→ TASK BRIEF: Where a line of the material contains the string "What", copy that line.

************

/-! ### Captures -/

/-- R57, R58, R64, R66, R67: a STABLE sample of an ACTIVE deck decides the waiting capture; a MOTION sample leaves it
waiting. The links are told, a SPOT's own link alone, and a SPOT outcome is kept. -/
def Obligations.StableSampleDecidesCapture : Prop :=
  ∀ (s : State) (c : ChanId) (raw : BitVec 24) (d : DeckId) (p : Capture) (w : CurrentWeight),
    s.up = true → s.closingHolds → (s.chan c).memberOf d = true → (s.deck d).state = .active →
    (∀ c', c' ≠ c → (s.chan c').memberOf d = true → (s.chan c').arrival = true) → (s.unit d).cap = some p →
    ((s.deck d).sample ((s.setChan c ((s.chan c).accept true raw.toInt)).members d)).current = some w →
    let o := decidedOutcome (s.deck d).setup p.owner w
      ⟨d, p.owner.kind, w.reported, s.clock.time, (s.deck d).zeroLimit⟩
    ∃ t, exec (.cellReading c raw true) s = .next t ∧
      ((t.deck d).stable = false → (t.unit d) = s.unit d) ∧
      ((t.deck d).stable = true → (t.unit d).cap = none ∧
        (∀ l, p.owner = .spot l →
          (t.unit d).lastSpot = some ⟨l, p.start, o⟩ ∧ (s.link l).told (t.link l) (.capture d p.owner o)) ∧
        (p.owner.kind ≠ .spot →
          (t.unit d).lastSpot = (s.unit d).lastSpot ∧ s.tells t (.capture d p.owner o)))

/-- R104: an entry weighing that completes becomes the first weighing; the visit is ENTERING and still bound; the lane is
asked to raise if its DECK loop reads occupied. -/
def Obligations.EntryWeighingAdmits : Prop :=
  ∀ (s : State) (c : ChanId) (raw : BitVec 24) (d : DeckId) (v : Visit) (p : Capture) (w : CurrentWeight),
    s.up = true → (s.chan c).memberOf d = true → (s.deck d).state = .active →
    (∀ c', c' ≠ c → (s.chan c').memberOf d = true → (s.chan c').arrival = true) →
    (s.unit d).cap = some p → p.owner = .visitIn v.number → s.register.find v.number = some v → v.state = .weighIn →
    s.bound d = some v.number →
    let k := (s.deck d).sample ((s.setChan c ((s.chan c).accept true raw.toInt)).members d)
    k.current = some w → k.stable = true → w.isOver = false → w.isUnder = false → 20 * k.setup.e ≤ w.reported →
    let r : Weighing := ⟨d, .visitIn, w.reported, s.clock.time, (s.deck d).zeroLimit⟩
    ∃ t, exec (.cellReading c raw true) s = .next t ∧
      t.register.find v.number = some { v with
        first := some r, state := .entering, failure := none, capMark := false
        flags := { v.flags with zeroLimit := v.flags.zeroLimit || r.zeroLimit } } ∧
      t.bound d = some v.number ∧ t.journal.records = s.journal.records ∧
      ((s.lane d).deckLoop.occupied = true →
        (t.lane d).cause = some ⟨.admitted v.number, .pending⟩ ∧ (t.lane d).count = 0) ∧
      ((s.lane d).deckLoop.occupied = false →
        (t.lane d).cause = (s.lane d).cause ∧ (t.lane d).barrier = (s.lane d).barrier)

/-- R113, R114, R150, R99, R100: an exit weighing that completes releases the visit: one record with the counter's number
and the net of the plan, the visit RELEASED with that number, the raise asked. The plans with an exit weighing: WEIGHED, by
direction the difference of its two weighings; STORED / COLLECTION, the second weighing less the stored tare, with no first
weighing and the kind STORED_TARE. -/
def Obligations.ExitWeighingWritesTicket : Prop :=
  ∀ (s : State) (c : ChanId) (raw : BitVec 24) (d : DeckId) (v : Visit) (p : Capture) (w : CurrentWeight)
    (num : Nat) (kind : TicketKind) (diff : Int),
    s.up = true → (s.chan c).memberOf d = true → (s.deck d).state = .active →
    (∀ c', c' ≠ c → (s.chan c').memberOf d = true → (s.chan c').arrival = true) →
    (s.unit d).cap = some p → p.owner = .visitOut v.number → s.register.find v.number = some v → v.state = .weighOut →
    s.bound d = some v.number → s.journal.counter = some num →
    (v.tareMode = .weighed ∧ kind = .weighed ∧ (∃ f, v.first = some f ∧
        diff = (if v.direction = .delivery then f.weight - w.reported else w.reported - f.weight)) ∨
      v.tareMode = .stored ∧ v.direction = .collection ∧ v.first = none ∧ kind = .storedTare ∧
        ∃ tare : Nat, v.storedTare = some tare ∧ diff = w.reported - tare) →
    let k := (s.deck d).sample ((s.setChan c ((s.chan c).accept true raw.toInt)).members d)
    k.current = some w → k.stable = true → w.isOver = false → w.isUnder = false → 20 * k.setup.e ≤ w.reported →
    let flags : VisitFlags := { v.flags with zeroLimit := v.flags.zeroLimit || (s.deck d).zeroLimit }
    ∃ t, exec (.cellReading c raw true) s = .next t ∧
      t.journal.records =
        (if s.journal.records.length < 512 then s.journal.records else s.journal.records.drop 1) ++
        [{ number := num, kind := kind, visit := v.number, plate := v.plate, stream := v.stream
           direction := v.direction, link := v.link, account := v.account
           first := v.first.map (fun f => ⟨f.deck, f.weight, f.time⟩), second := some ⟨d, w.reported, s.clock.time⟩
           storedTare := v.storedTare, net := some (if diff < 0 then 0 else diff.toNat), admitted := v.admitted
           ticketed := s.clock.time, flags := flags, reversed := decide (diff < 0) }] ∧
      t.journal.counter = some (if num = 4294967295 then 1 else num + 1) ∧
      t.register.find v.number = some { v with
        second := some ⟨d, .visitOut, w.reported, s.clock.time, (s.deck d).zeroLimit⟩, state := .released
        ticket := some num, failure := none, capMark := false, flags := flags } ∧
      t.bound d = some v.number ∧
      ((s.lane d).deckLoop.occupied = true →
        (t.lane d).cause = some ⟨.released v.number, .pending⟩ ∧ (t.lane d).count = 0)
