-- ==== Sys2Proof/Laws/Frames.lean ====
section
/-! SUPPORT. What the operations of the yard can do to the whole state: YardOnly (the store, the clock, the supplies, the
queue of commands and the records in effect stay, and the links change by offers alone), with one lemma for each shared
operation, and the finer frames of captures, deck changes and the close of an event. -/

namespace Sys2Proof.Machine

/-- An operation of the yard: everything outside it stays, and the links change by offers alone. -/
structure YardOnly (s t : State) : Prop where
  store : t.store = s.store
  clock : t.clock = s.clock
  power : t.power = s.power
  pending : t.pending = s.pending
  freeIndex : t.freeIndex = s.freeIndex
  cal : ∀ c, (t.chan c).cal = (s.chan c).cal
  deckSetup : ∀ d, (t.deck d).setup = (s.deck d).setup ∧ (t.deck d).setupBad = (s.deck d).setupBad
  laneSetup : ∀ n, (t.lane n).setup = (s.lane n).setup ∧ (t.lane n).setupBad = (s.lane n).setupBad
  links : OffersOnly s.links t.links

theorem YardOnly.refl (s : State) : YardOnly s s :=
  ⟨rfl, rfl, rfl, rfl, rfl, fun _ => rfl, fun _ => ⟨rfl, rfl⟩, fun _ => ⟨rfl, rfl⟩, OffersOnly.refl _⟩

theorem YardOnly.trans {a b c : State} (h : YardOnly a b) (h' : YardOnly b c) : YardOnly a c where
  store := h'.store.trans h.store
  clock := h'.clock.trans h.clock
  power := h'.power.trans h.power
  pending := h'.pending.trans h.pending
  freeIndex := h'.freeIndex.trans h.freeIndex
  cal := fun c => (h'.cal c).trans (h.cal c)
  deckSetup := fun d => ⟨(h'.deckSetup d).1.trans (h.deckSetup d).1, (h'.deckSetup d).2.trans (h.deckSetup d).2⟩
  laneSetup := fun n => ⟨(h'.laneSetup n).1.trans (h.laneSetup n).1, (h'.laneSetup n).2.trans (h.laneSetup n).2⟩
  links := h.links.trans h'.links

/-- What an operation of the yard keeps fixed. -/
theorem YardOnly.keepsFixed {s t : State} (h : YardOnly s t) : s.keepsFixed t :=
  ⟨h.store, h.clock, h.power, h.pending, h.freeIndex, h.cal, fun d => (h.deckSetup d).1, h.laneSetup,
    fun l => ⟨(h.links.fixed l).1, (h.links.fixed l).2.1, (h.links.fixed l).2.2.1⟩⟩

/-! ### Updates of one field -/

/-- The register, the units, the journal, and offers. -/
theorem yard_soft (s : State) (r : Register) (u : Vector CaptureUnit 4) (j : Journal) (ks : Vector LinkState 3)
    (h : OffersOnly s.links ks) : YardOnly s { s with register := r, units := u, journal := j, links := ks } :=
  ⟨rfl, rfl, rfl, rfl, rfl, fun _ => rfl, fun _ => ⟨rfl, rfl⟩, fun _ => ⟨rfl, rfl⟩, h⟩

theorem yard_register (s : State) (r : Register) : YardOnly s { s with register := r } :=
  yard_soft s r s.units s.journal s.links (OffersOnly.refl _)

theorem yard_units (s : State) (u : Vector CaptureUnit 4) : YardOnly s { s with units := u } :=
  yard_soft s s.register u s.journal s.links (OffersOnly.refl _)

theorem yard_journal (s : State) (j : Journal) : YardOnly s { s with journal := j } :=
  yard_soft s s.register s.units j s.links (OffersOnly.refl _)

theorem yard_links (s : State) (ks : Vector LinkState 3) (h : OffersOnly s.links ks) : YardOnly s { s with links := ks } :=
  yard_soft s s.register s.units s.journal ks h

theorem yard_offerAll (s : State) (n : Notice) : YardOnly s (s.offerAll n) :=
  yard_links s _ (offersOnly_offerAll _ _)

theorem yard_channels (s : State) (p : Timer) (chs : Vector Channel 16) (h : ∀ c, (chs.get c).cal = (s.chan c).cal) :
    YardOnly s { s with period := p, channels := chs } :=
  ⟨rfl, rfl, rfl, rfl, rfl, h, fun _ => ⟨rfl, rfl⟩, fun _ => ⟨rfl, rfl⟩, OffersOnly.refl _⟩

theorem yard_decks (s : State) (ds : Vector Deck 4)
    (h : ∀ d, (ds.get d).setup = (s.deck d).setup ∧ (ds.get d).setupBad = (s.deck d).setupBad) :
    YardOnly s { s with decks := ds } :=
  ⟨rfl, rfl, rfl, rfl, rfl, fun _ => rfl, h, fun _ => ⟨rfl, rfl⟩, OffersOnly.refl _⟩

theorem yard_lanes (s : State) (ls : Vector Lane 4)
    (h : ∀ n, (ls.get n).setup = (s.lane n).setup ∧ (ls.get n).setupBad = (s.lane n).setupBad) :
    YardOnly s { s with lanes := ls } :=
  ⟨rfl, rfl, rfl, rfl, rfl, fun _ => rfl, fun _ => ⟨rfl, rfl⟩, h, OffersOnly.refl _⟩

theorem yard_setUnit (s : State) (d : DeckId) (u : CaptureUnit) : YardOnly s (s.setUnit d u) := yard_units s _

theorem yard_setChan (s : State) (c : ChanId) (k : Channel) (h : k.cal = (s.chan c).cal) : YardOnly s (s.setChan c k) := by
  refine yard_channels s s.period _ (fun j => ?_)
  rw [get_setAt]
  split
  · rename_i e; rw [h, e]
  · rfl

theorem yard_setDeck (s : State) (d : DeckId) (k : Deck) (h : k.setup = (s.deck d).setup)
    (hb : k.setupBad = (s.deck d).setupBad) : YardOnly s (s.setDeck d k) := by
  refine yard_decks s _ (fun j => ?_)
  rw [get_setAt]
  split
  · rename_i e; exact e ▸ ⟨h, hb⟩
  · exact ⟨rfl, rfl⟩

theorem yard_setLane (s : State) (n : LaneId) (k : Lane) (h : k.setup = (s.lane n).setup)
    (hb : k.setupBad = (s.lane n).setupBad) : YardOnly s (s.setLane n k) := by
  refine yard_lanes s _ (fun j => ?_)
  rw [get_setAt]
  split
  · rename_i e; exact e ▸ ⟨h, hb⟩
  · exact ⟨rfl, rfl⟩

theorem yard_setJlink (s : State) (l : LinkId) (k : JournalLink) : YardOnly s (s.setJlink l k) := yard_journal s _

/-- Operations in turn. -/
theorem yard_foldl {α : Type} (f : State → α → State) (hf : ∀ s a, YardOnly s (f s a)) (l : List α) (s : State) :
    YardOnly s (l.foldl f s) := by
  induction l generalizing s with
  | nil => exact YardOnly.refl s
  | cons a l ih => exact (hf s a).trans (ih (f s a))

/-! ### Lanes -/

/-- A passage handed to the register (R107, R116) changes the register and offers at most one notice. -/
theorem takePassage_frame (n : LaneId) (c : CauseKind) (s : State) :
    takePassage n c s =
      { s with register := (takePassage n c s).register, links := (takePassage n c s).links } ∧
      OffersOnly s.links (takePassage n c s).links := by
  unfold takePassage
  cases c with
  | admitted v => dsimp only; split <;> exact ⟨rfl, (by first | exact offersOnly_offerAll _ _ | exact OffersOnly.refl _)⟩
  | released v => dsimp only; split <;> exact ⟨rfl, (by first | exact offersOnly_offerAll _ _ | exact OffersOnly.refl _)⟩
  | manual => exact ⟨rfl, OffersOnly.refl _⟩
  | safety => exact ⟨rfl, OffersOnly.refl _⟩

theorem yard_takePassage (n : LaneId) (c : CauseKind) (s : State) : YardOnly s (takePassage n c s) := by
  obtain ⟨h, h'⟩ := takePassage_frame n c s
  rw [h]
  exact yard_soft s _ _ _ _ h'

/-- What a lane's operation hands on changes that lane, the register (by a passage) and the links (by offers). -/
theorem applyLane_frame (n : LaneId) (r : LaneStep) (s : State) :
    applyLane n r s =
      { s with
        lanes := setAt s.lanes n r.lane, register := (applyLane n r s).register, links := (applyLane n r s).links } ∧
      OffersOnly s.links (applyLane n r s).links ∧
      (r.passage = none → (applyLane n r s).register = s.register) := by
  have key : ∀ l, OffersOnly s.links l → ∀ s3 : State,
      s3 = (match r.passage with
        | some c => takePassage n c { s with lanes := setAt s.lanes n r.lane, links := l }
        | none => { s with lanes := setAt s.lanes n r.lane, links := l }) →
      ∀ t : State, t = (if r.jammed then s3.offerAll (.laneEvent n .jammed) else s3) →
        t = { s with lanes := setAt s.lanes n r.lane, register := t.register, links := t.links } ∧
          OffersOnly s.links t.links ∧ (r.passage = none → t.register = s.register) := by
    intro l ho s3 e3 t et
    have h3 : s3 = { s with lanes := setAt s.lanes n r.lane, register := s3.register, links := s3.links } ∧
        OffersOnly s.links s3.links ∧ (r.passage = none → s3.register = s.register) := by
      cases hp : r.passage with
      | none =>
        rw [hp] at e3
        subst e3
        exact ⟨rfl, ho, fun _ => rfl⟩
      | some c =>
        rw [hp] at e3
        obtain ⟨g, g'⟩ := takePassage_frame n c { s with lanes := setAt s.lanes n r.lane, links := l }
        subst e3
        exact ⟨g, ho.trans g', fun h => (by cases h)⟩
    obtain ⟨a, b, c⟩ := h3
    by_cases hj : r.jammed = true
    · rw [if_pos hj] at et
      subst et
      refine ⟨?_, b.trans (offersOnly_offerAll _ _), c⟩
      show ({ s3 with links := _ } : State) = _
      rw [a]
      rfl
    · rw [if_neg hj] at et
      subst et
      exact ⟨a, b, c⟩
  by_cases ht : r.tailgate = true
  · refine key (offerAll s.links (.laneEvent n .tailgate)) (offersOnly_offerAll _ _) _ rfl _ ?_
    simp only [applyLane, ht, if_true]
    rfl
  · have ht' : r.tailgate = false := by simpa using ht
    refine key s.links (OffersOnly.refl _) _ rfl _ ?_
    simp only [applyLane, ht']
    rfl

@[simp] theorem applyLane_lane_self (n : LaneId) (r : LaneStep) (s : State) : (applyLane n r s).lane n = r.lane := by
  rw [(applyLane_frame n r s).1]
  exact get_setAt_self _ _ _

theorem applyLane_lane_ne {n m : LaneId} (r : LaneStep) (s : State) (h : m ≠ n) :
    (applyLane n r s).lane m = s.lane m := by
  rw [(applyLane_frame n r s).1]
  exact get_setAt_ne _ _ h

theorem yard_applyLane (n : LaneId) (r : LaneStep) (s : State) (h : (s.lane n).sameSite r.lane) :
    YardOnly s (applyLane n r s) := by
  obtain ⟨e, ho, _⟩ := applyLane_frame n r s
  rw [e]
  exact (yard_setLane s n r.lane h.1 h.2.1).trans (yard_soft (s.setLane n r.lane) _ _ _ _ ho)

/-- JAMMED and TAILGATE are told (R81, R82). -/
theorem applyLane_told (n : LaneId) (r : LaneStep) (s : State) :
    (r.jammed = true → s.tells (applyLane n r s) (.laneEvent n .jammed)) ∧
      (r.tailgate = true → s.tells (applyLane n r s) (.laneEvent n .tailgate)) := by
  have hp : ∀ u : State, OffersOnly u.links
      (match r.passage with | some c => takePassage n c u | none => u).links := by
    intro u
    cases r.passage with
    | none => exact OffersOnly.refl _
    | some c => exact (takePassage_frame n c u).2
  constructor
  · intro hj l
    have : (applyLane n r s).links =
        offerAll (match r.passage with
          | some c => takePassage n c (if r.tailgate then (s.setLane n r.lane).offerAll (.laneEvent n .tailgate) else s.setLane n r.lane)
          | none => (if r.tailgate then (s.setLane n r.lane).offerAll (.laneEvent n .tailgate) else s.setLane n r.lane)).links
          (.laneEvent n .jammed) := by
      simp only [applyLane, hj, if_true]; rfl
    show (s.links.get l).told ((applyLane n r s).links.get l) _
    rw [this]
    generalize hu : (if r.tailgate then (s.setLane n r.lane).offerAll (.laneEvent n .tailgate) else s.setLane n r.lane) = u
    have h1 : OffersOnly s.links u.links := by
      subst hu; split
      · exact offersOnly_offerAll _ _
      · exact OffersOnly.refl _
    have h2 := h1.trans (hp u)
    refine told_of_fixed _ _ _ _ (h2.fixed l).2.1 (h2.fixed l).2.2.1 (told_offerAll _ _ l (fun w e => (by cases e)))
  · intro ht l
    have h1 : (s.links.get l).told ((offerAll s.links (.laneEvent n .tailgate)).get l) (.laneEvent n .tailgate) :=
      told_offerAll _ _ l (fun w e => (by cases e))
    have h2 : OffersOnly (offerAll s.links (.laneEvent n .tailgate)) (applyLane n r s).links := by
      simp only [applyLane, ht, if_true]
      have h3 := hp ((s.setLane n r.lane).offerAll (.laneEvent n .tailgate))
      split
      · exact h3.trans (offersOnly_offerAll _ _)
      · exact h3
    exact h2.told _ l _ (fun w e => (by cases e)) h1

theorem yard_raiseLane (n : LaneId) (c : CauseKind) (s : State) : YardOnly s (raiseLane n c s) :=
  yard_applyLane n _ s (raise_spec _ c).1

/-- R79: a raise changes no register. -/
theorem raiseLane_register (n : LaneId) (c : CauseKind) (s : State) : (raiseLane n c s).register = s.register :=
  (applyLane_frame n _ s).2.2 (raise_spec _ c).2.2.2.2.2.2.2.1

theorem yard_withdrawLane (n : LaneId) (v : Nat) (s : State) : YardOnly s (withdrawLane n v s) :=
  yard_applyLane n _ s (withdraw_spec _ _).1

/-- R86: a withdrawal changes no register. -/
theorem withdrawLane_register (n : LaneId) (v : Nat) (s : State) : (withdrawLane n v s).register = s.register :=
  (applyLane_frame n _ s).2.2 (withdraw_spec _ _).2.2.2.2.2.2.1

************

→ ANSWER TO THIS PROBLEM:
/-! SUPPORT. What the operations of the yard can do to the whole state: YardOnly (the store, the clock, the supplies, the
/-- What an operation of the yard keeps fixed. -/
/-- What a lane's operation hands on changes that lane, the register (by a passage) and the links (by offers). -/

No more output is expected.